[Task directions] Every line below that has the string "Tests" needs to be copied.

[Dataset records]
-- ==== Sys2Proof/Tests/Slice0.lean ====
section
/-! SUPPORT. Tests of one step each, their expected values from the spec's worked examples and tables or by hand from its
rules, and for every statement of Certificates/Slice0/Obligations.lean with hypotheses a state and operands that meet them
(`meets_<statement>`). -/

set_option maxRecDepth 100000

open Sys2Proof Sys2Proof.Machine

namespace Sys2Proof.Tests

/-! ### A small barrage: the gates of 03, 3.5.1 -/

/-- The state that an outcome leads to. -/
def after (o : Host.Outcome State Fault Refusal) : State :=
  match o with
  | .next t => t
  | .fault f => nomatch f
  | .refused _ => State.reset

/-- Curve 0 of the worked ceilings (03, 3.2). -/
def curve0 : List Breakpoint :=
  [{ head := -500, ceiling := 12000 }, { head := 500, ceiling := 9000 }, { head := 1200, ceiling := 6500 },
   { head := 3000, ceiling := 2000 }, { head := 6000, ceiling := 0 }]

/-- A cold record put in service with two hoists. -/
def served (left right : LinkAddr) : GateRecord :=
  { GateRecord.cold with inService := true, leftHoist := some left, rightHoist := some right }

/-- The record of gate 4 (03, 3.5.1). -/
def gate4 : GateRecord :=
  { served 9 10 with leftOffset := 12, rightOffset := -7, spread := 800, linkLeft := true, linkRight := true }

/-- A sample that stands at a corrected position. -/
def sampleAt (r : GateRecord) (side : Side) (corrected age : Nat) : Sample where
  raw := ((corrected : Int) - r.offset side).toNat
  corrected := corrected
  state := .atRest
  faultCode := none
  stamp := 0
  age := age

/-- A gate with both hoists at one opening. -/
def standing (r : GateRecord) (m : Motion) (opening age : Nat) : Gate where
  record := r
  generation := 0
  motion := m
  left := some (sampleAt r .left opening age)
  right := some (sampleAt r .right opening age)
  ceiling := some 7571
  excursionReported := false

/-- A bound or OTHER route entry. -/
def entry (role : Role) (b : Option Binding) (down : PassDown) (up : PassUp) : RouteEntry where
  role := role
  binding := b
  passDown := down
  passUp := up
  generation := 0

/-- An enabled gauge with a good value. -/
def gaugeAt (b : Bank) (a : LinkAddr) (v : Int) (age : Nat) : Gauge where
  record := { GaugeRecord.cold with enabled := true, bank := b, address := some a }
  generation := 0
  value := some v
  age := age

/-- Routes, curve 0, two gauges and a forward head of 900. -/
def wired (gaugeAge : Nat) : State :=
  let bind (s : State) (a : LinkAddr) (g : GateId) (side : Side) : State :=
    s.setRoute a (entry .hoist (some (.hoist g side)) .drop .forward)
  let s := bind (bind (bind State.reset 7 3 .left) 8 3 .right) 9 4 .left
  let s := bind (bind (bind s 10 4 .right) 11 5 .left) 12 5 .right
  let s := s.setRoute 40 (entry .gauge (some (.gauge 0)) .drop .forward)
  let s := s.setRoute 42 (entry .gauge (some (.gauge 2)) .drop .consume)
  let s := s.setRoute 50 (entry .other none .forward .forward)
  let s := s.setRoute 51 (entry .other none .drop .consume)
  let s := (s.setGauge 0 (gaugeAt .upstream 40 1900 gaugeAge)).setGauge 2 (gaugeAt .downstream 42 1000 0)
  { s with
    curves := s.curves.set 0 { points := curve0, generation := 0 }
    upstream := { value := some { hi := 1900, lo := 1900 }, disagree := false }
    downstream := { value := some { hi := 1000, lo := 1000 }, disagree := false }
    head := some { fwd := 900, rev := -900 }
    mode := .curve }

/-- Gate 4 in a motion state, at an opening and a sample age, between gate 3 at 1500 and gate 5 at 3100, both IDLE. -/
def barrage (m : Motion) (opening : Nat := 2000) (age : Nat := 0) (gaugeAge : Nat := 0) : State :=
  { (((wired gaugeAge).setGate 3 (standing (served 7 8) .idle 1500 0)).setGate 5
      (standing (served 11 12) .idle 3100 0)).setGate 4 (standing gate4 m opening age) with
    slotsInUse := if m.holdsSlot then 1 else 0
    grantCounter := if m.holdsSlot then 1 else 0
    waiting := if m.isPending then [4] else [] }

/-- The request of 03, 3.5.1: target 4000 at level 4. -/
def req4 : Request := { target := 4000, level := 4, origin := .station, clampReported := false, waitReason := .none }

/-- The leg of 03, 3.5.1: up to 2300. -/
def leg4 : Leg where
  target := 2300
  direction := .raise
  speed := 300
  deadline := 70000
  acks := .empty
  paused := none
  stamp := 1

/-- A deferred or carried target. -/
def kept4 : Target := { target := 3000, level := 4 }

/-- A hold for a reason. -/
def holdFor (reason : HoldReason) : Motion := .hold { primary := reason, further := [] } none

/-- A frame at the head of the SP receive buffer. -/
def fromStation (dst src : Nat) (kind : Byte) (payload : List Byte) : RxFrame :=
  { frame := { dst := byte dst, src := byte src, kind := kind, payload := payload }, stamp := 5 }

/-- A request waits at the part, whose own address is 63. -/
def asked (s : State) (kind : Byte) (payload : List Byte) : State := { s with spRx := [fromStation 63 0 kind payload] }

/-- A station frame to another address waits. -/
def sentTo (s : State) (dst src : Nat) (kind : Byte) : State := { s with spRx := [fromStation dst src kind []] }

/-- A field frame. -/
def fromField (src dst : Nat) (kind : Byte) (payload : List Byte) : RxFrame :=
  { frame := { dst := byte dst, src := byte src, kind := kind, payload := payload }, stamp := 5 }

/-- A field frame waits. -/
def heard (s : State) (src dst : Nat) (kind : Byte) (payload : List Byte) : State :=
  { s with fpRx := [fromField src dst kind payload] }

/-- A state in which a frame waits agrees with the one without it in everything but that receive buffer, so a witness shows
of the plain state what holds of both: gates, records, routes and the judgement of a write. -/
theorem waiting_agrees (s : State) (dst src : Nat) (kind : Byte) (p : List Byte) :
    asked s kind p = { s with spRx := [fromStation 63 0 kind p] } ∧
    heard s src dst kind p = { s with fpRx := [fromField src dst kind p] } ∧
    (asked s kind p).gate = s.gate ∧ (heard s src dst kind p).gate = s.gate ∧ (asked s kind p).route = s.route ∧
    (asked s kind p).judgeGate = s.judgeGate ∧ (asked s kind p).judgeFirstPart = s.judgeFirstPart ∧
    (asked s kind p).judgeSecondPart = s.judgeSecondPart ∧ (asked s kind p).judgeGauge = s.judgeGauge ∧
    (asked s kind p).judgeRoute = s.judgeRoute ∧ (asked s kind p).judgeSettings = s.judgeSettings ∧
    (asked s kind p).decideFor = s.decideFor :=
  ⟨rfl, rfl, rfl, rfl, rfl, rfl, rfl, rfl, rfl, rfl, rfl, rfl⟩

/-- A request that waits is one. -/
theorem requested (s : State) (kind : Byte) (payload : List Byte) (h : (s.route 63).role = .self ∧ s.replies.length < 4) :
    (asked s kind payload).HasRequest kind payload [] :=
  ⟨fromStation 63 0 kind payload, rfl, rfl, h.1, rfl, rfl, h.2⟩

/-! ### Well-formed commands -/

/-- No character, 55 characters and a length of 48 are refused; 54 characters and a length of 49 are not (R129, R132). -/
theorem test_wellFormed :
    Instr.wellFormed (.frameCheck .sp []) = false ∧ Instr.wellFormed (.frameCheck .fp (List.replicate 55 0)) = false ∧
    Instr.wellFormed (.lengthOver48 .sp 48) = false ∧ Instr.wellFormed (.frameCheck .fp (List.replicate 54 0)) = true ∧
    Instr.wellFormed (.lengthOver48 .sp 49) = true := by decide
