-- ==== Sys2Proof/Laws/Turn.lean ====
section
/-! SUPPORT. What one step of the whole machine can be, said once, and what the host's accesses reach. -/

namespace Sys2Proof.Machine

/-! ### The unit's turn -/

theorem unitTurn_nil {s : State} (h : s.hostMoves = []) : UnitTurn s s := .inl ⟨h, rfl⟩

theorem unitTurn_wait {s : State} {rest : List HostMove} (h : s.hostMoves = .wait :: rest) :
    UnitTurn s { s with hostMoves := rest } := .inr ⟨rest, h, rfl⟩

/-- The state the unit moves from differs from the state before only in the moves to come. -/
theorem UnitTurn.eq {s u : State} (h : UnitTurn s u) : u = { s with hostMoves := u.hostMoves } := by
  rcases h with ⟨_, rfl⟩ | ⟨rest, _, rfl⟩ <;> rfl

theorem UnitTurn.run {s u : State} (h : UnitTurn s u) : u.run = s.run := by rw [h.eq]

theorem UnitTurn.pc {s u : State} (h : UnitTurn s u) : u.pc = s.pc := by rw [h.eq]

theorem UnitTurn.reg {s u : State} (h : UnitTurn s u) (r : Reg) : u.reg r = s.reg r := by rw [h.eq]; rfl

/-- `n` bytes of IMEM depend on IMEM and its free contents only. -/
theorem State.imemRead_congr {s u : State} (h : ∀ a, u.imemByte a = s.imemByte a) (a n : Nat) :
    u.imemRead a n = s.imemRead a n := by
  induction n generalizing a with
  | zero => rfl
  | succ n ih => rw [State.imemRead, State.imemRead, h, ih]

theorem UnitTurn.fetchWord {s u : State} (h : UnitTurn s u) : u.fetchWord = s.fetchWord := by
  have hb : ∀ a, u.imemByte a = s.imemByte a := by intro a; rw [h.eq]; rfl
  rw [State.fetchWord, State.fetchBytes, State.fetchAddr, State.imemRead_congr hb, h.pc]
  rfl

theorem step_unitTurn {s u : State} (h : UnitTurn s u) : step s = unitStep u := by
  rcases h with ⟨h, rfl⟩ | ⟨rest, h, rfl⟩
  · exact turn_nil h
  · exact turn_cons h

/-- Everything a step can be. -/
theorem step_cases (s : State) :
    (∃ u, UnitTurn s u ∧ step s = unitStep u) ∨
    (∃ o w rest, s.hostMoves = .read o w :: rest ∧ step s = .next (hostRead o w { s with hostMoves := rest })) ∨
    (∃ o w v rest, s.hostMoves = .write o w v :: rest ∧ step s = .next (hostWrite o w v { s with hostMoves := rest })) ∨
    (∃ rest, s.hostMoves = .reset :: rest ∧ step s = .next (State.resetEvent { s with hostMoves := rest })) := by
  cases h : s.hostMoves with
  | nil => exact .inl ⟨s, unitTurn_nil h, step_unitTurn (unitTurn_nil h)⟩
  | cons m rest =>
    cases m with
    | wait => exact .inl ⟨_, unitTurn_wait h, step_unitTurn (unitTurn_wait h)⟩
    | read o w => exact .inr (.inl ⟨o, w, rest, rfl, turn_cons h⟩)
    | write o w v => exact .inr (.inr (.inl ⟨o, w, v, rest, rfl, turn_cons h⟩))
    | reset => exact .inr (.inr (.inr ⟨rest, rfl, turn_cons h⟩))

theorem run_succ {M : Host.Core} {s t : M.State} (h : M.step s = .next t) (n : Nat) : M.run (n + 1) s = M.run n t := by
  rw [Host.Core.run, h]

/-- A run of one more step goes on from the step's next state. -/
theorem core_run_succ {s t : State} (h : step s = .next t) (n : Nat) :
    Host.Core.run Sys2Proof.core (n + 1) s = Host.Core.run Sys2Proof.core n t :=
  run_succ (M := Sys2Proof.core) h n

/-! ### What the host's accesses reach -/

/-- A read changes HERR, the replies and the count of free values, and nothing else (R47). -/
theorem hostRead_reaches (o : BitVec 12) (w : Nat) (s : State) :
    ∃ h r n, hostRead o w s = { s with herr := h, replies := r, busyReads := n } := by
  unfold hostRead
  split
  · exact ⟨_, _, _, rfl⟩
  · split
    · unfold State.readStatus
      split <;> exact ⟨_, _, _, rfl⟩
    all_goals (try split) <;> exact ⟨_, _, _, rfl⟩

/-- A write while BUSY is refused (R24, R52). -/
theorem hostWrite_busy {s : State} (h : s.run = .busy) (o : BitVec 12) (w : Nat) (v : HWord) :
    hostWrite o w v s = s.refuse := by
  unfold hostWrite
  split
  · rfl
  · rfl

/-- Everything a write outside a run can be (R48). -/
theorem hostWrite_cases {s : State} (h : s.run ≠ .busy) (o : BitVec 12) (w : Nat) (v : HWord) :
    hostWrite o w v s = s.refuse ∨ (o = 0 ∧ w = 4 ∧ hostWrite o w v s = s.writeCtrl v) ∨
    hostWrite o w v s = { s with entry := v.truncate 8 } ∨
    (∃ a, hostWrite o w v s = s.memWrite a (leBytes 4 v.toNat)) ∨
    (∃ a, hostWrite o w v s = s.imemWrite a (leBytes 4 v.toNat)) := by
  unfold hostWrite
  split
  · exact .inl rfl
  · next ha =>
    split
    · next ht =>
      refine .inr (.inl ⟨?_, ?_, rfl⟩)
      · unfold target at ht
        by_cases h0 : o.toNat = 0
        · exact BitVec.eq_of_toNat_eq h0
        · simp only [h0, if_false] at ht
          (repeat' split at ht) <;> cases ht
      · simp only [aligned, Bool.not_eq_false, Bool.and_eq_true, beq_iff_eq] at ha
        exact ha.1
    · exact .inr (.inr (.inl rfl))
    · exact .inl rfl
    · exact .inr (.inr (.inr (.inl ⟨_, rfl⟩)))
    · exact .inr (.inr (.inr (.inr ⟨_, rfl⟩)))
    · exact .inl rfl

/-- A write of CTRL changes IE, STATE, PC, ERRCODE and HERR, and nothing else (R20). -/
theorem State.writeCtrl_reaches (s : State) (v : HWord) :
    ∃ i r p e h, s.writeCtrl v = { s with ie := i, run := r, pc := p, errcode := e, herr := h } := by
  obtain ⟨regs, k, pc, ovf, neg, run, errcode, herr, ie, entry, dmem, imem, moves, replies, gen, reads⟩ := s
  unfold State.writeCtrl State.clear State.start
  generalize v.getLsbD 1 = c
  generalize v.getLsbD 0 = b
  cases run <;> cases c <;> cases b <;> exact ⟨_, _, _, _, _, rfl⟩

/-- What STATE is after a write of CTRL outside a run: START acts where the state is IDLE or CLEAR stands in the same write,
and after it nothing else can (R19, R20). -/
theorem State.writeCtrl_run {s : State} (h : s.run ≠ .busy) (v : HWord) :
    (s.writeCtrl v).run =
      if v.getLsbD 0 && (v.getLsbD 1 || s.run == .idle) then .busy else if v.getLsbD 1 then .idle else s.run := by
  obtain ⟨regs, k, pc, ovf, neg, run, errcode, herr, ie, entry, dmem, imem, moves, replies, gen, reads⟩ := s
  unfold State.writeCtrl State.clear State.start
  generalize v.getLsbD 1 = c
  generalize v.getLsbD 0 = b
  cases run <;> cases c <;> cases b <;> first | rfl | exact absurd rfl h

end Sys2Proof.Machine
end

[Output]
-- ==== Sys2Proof/Tests/Slice0.lean ====
/-! SUPPORT. Tests of one step each, their expected values from the spec's worked examples and tables or by hand from its
namespace Sys2Proof.Tests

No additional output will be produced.